WHAT THE TASK ASKS — Retype exactly the lines below, beginning with the first and ending with the line where "let ml := if" appears.

Data items:
/-- GPOST (16 R368). -/
def execGpost (h : Hdr) (rd ra : Reg) : State → Outcome :=
  issue h { len := lenShort, pendingClass := true, refs := [.r rd, .r ra] } fun x =>
    let o := (x.t.reg ra).toNat % 2 ^ 19
    let sz := spadSize x.s x.t.lcore x.t.ctx
    if o % 64 ≠ 0 then .trap { code := 6 }
    else if sz < o + 64 then .trap { code := 7, sub := 3 }
    else if spadPoisoned x.s x.t.lcore x.t.ctx o 64 then .trapIn (logSpad x.s x.t.lcore x.t.ctx o) { code := 10, acc := 1 }
    else
      let d := spadRead x.s x.t.lcore x.t.ctx o 64
      let line := firstFrom 4 0 fun i => (tget (⟨0, 0⟩ : GLine) x.t.glines i).st == 0
      let send (t : Strand) (l : Nat) : State :=
        x.s.setStrand x.u (t.send (.gpost l d) .g x.pc x.len x.s.steps (x.t.dest rd))
      let fin (s : State) (v : Nat) : Eff := .ok (match s.op x.u x.t.nextOp with | some o => opDone s x.u o [w64 v] | none => s)
      if !gatherOk d sz then fin (send x.t 4) (2 ^ 64 - 2)
      else
        match line with
        | none => fin (send x.t 4) (2 ^ 64 - 1)
        | some l =>
          let s := send { x.t with glines := tput x.t.glines l ⟨1, 0⟩ } l
          .ok (match s.op x.u x.t.nextOp with | some o => postGather s x.u o l d | none => s)

/-- GWAIT (16 R370). -/
def execGwait (h : Hdr) (rd ra : Reg) : State → Outcome :=
  issue h { len := lenShort, pendingClass := true, refs := [.r rd, .r ra] } fun x =>
    x.send (.gwait ((x.t.reg ra).toNat % 4)) .g (x.t.dest rd)

/-- Lines that a write of n bytes at pa ends: its own, where it is the last of the line or of the destination, and the status mask has
no byte in it (06 R157). -/
def gatherEnds (s : State) (g : Gather) (pa n : Nat) : List Nat :=
  let fin := spadPA s g.core g.ctx (gDoff g.desc + gCnt g.desc * gRsz g.desc)
  let ml := if gHasMask g.desc then spadLines s g.core g.ctx (gMoff g.desc) (cdiv (gCnt g.desc) 8) else []
  if ((pa + n) % 64 == 0 || pa + n == fin) && !ml.contains (pa / 64) then [pa / 64] else []

/-- A gather's write into its core's scratchpad, which may be diverted (16 R372), and the lines that end with it. -/
def gatherPut (s : State) (g : Gather) (o : Nat) (bs : List Byte) (ends : List Nat) : State :=
  let pa := spadPA s g.core g.ctx o
  if s.off g.core g.ctx then
    divert s g.ctx g.core (.write ⟨g.uid, g.core, g.ctx, .g, 0, pa, bs, none, s.steps, !ends.isEmpty, none, none, false⟩)
  else clearLines (homeWrite s pa bs) ends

EXERCISE OUTPUT —
/-- GPOST (16 R368). -/
def execGpost (h : Hdr) (rd ra : Reg) : State → Outcome :=
  issue h { len := lenShort, pendingClass := true, refs := [.r rd, .r ra] } fun x =>
    let o := (x.t.reg ra).toNat % 2 ^ 19
    let sz := spadSize x.s x.t.lcore x.t.ctx
    if o % 64 ≠ 0 then .trap { code := 6 }
    else if sz < o + 64 then .trap { code := 7, sub := 3 }
    else if spadPoisoned x.s x.t.lcore x.t.ctx o 64 then .trapIn (logSpad x.s x.t.lcore x.t.ctx o) { code := 10, acc := 1 }
    else
      let d := spadRead x.s x.t.lcore x.t.ctx o 64
      let line := firstFrom 4 0 fun i => (tget (⟨0, 0⟩ : GLine) x.t.glines i).st == 0
      let send (t : Strand) (l : Nat) : State :=
        x.s.setStrand x.u (t.send (.gpost l d) .g x.pc x.len x.s.steps (x.t.dest rd))
      let fin (s : State) (v : Nat) : Eff := .ok (match s.op x.u x.t.nextOp with | some o => opDone s x.u o [w64 v] | none => s)
      if !gatherOk d sz then fin (send x.t 4) (2 ^ 64 - 2)
      else
        match line with
        | none => fin (send x.t 4) (2 ^ 64 - 1)
        | some l =>
          let s := send { x.t with glines := tput x.t.glines l ⟨1, 0⟩ } l
          .ok (match s.op x.u x.t.nextOp with | some o => postGather s x.u o l d | none => s)

/-- GWAIT (16 R370). -/
def execGwait (h : Hdr) (rd ra : Reg) : State → Outcome :=
  issue h { len := lenShort, pendingClass := true, refs := [.r rd, .r ra] } fun x =>
    x.send (.gwait ((x.t.reg ra).toNat % 4)) .g (x.t.dest rd)

/-- Lines that a write of n bytes at pa ends: its own, where it is the last of the line or of the destination, and the status mask has
no byte in it (06 R157). -/
def gatherEnds (s : State) (g : Gather) (pa n : Nat) : List Nat :=
  let fin := spadPA s g.core g.ctx (gDoff g.desc + gCnt g.desc * gRsz g.desc)
  let ml := if gHasMask g.desc then spadLines s g.core g.ctx (gMoff g.desc) (cdiv (gCnt g.desc) 8) else []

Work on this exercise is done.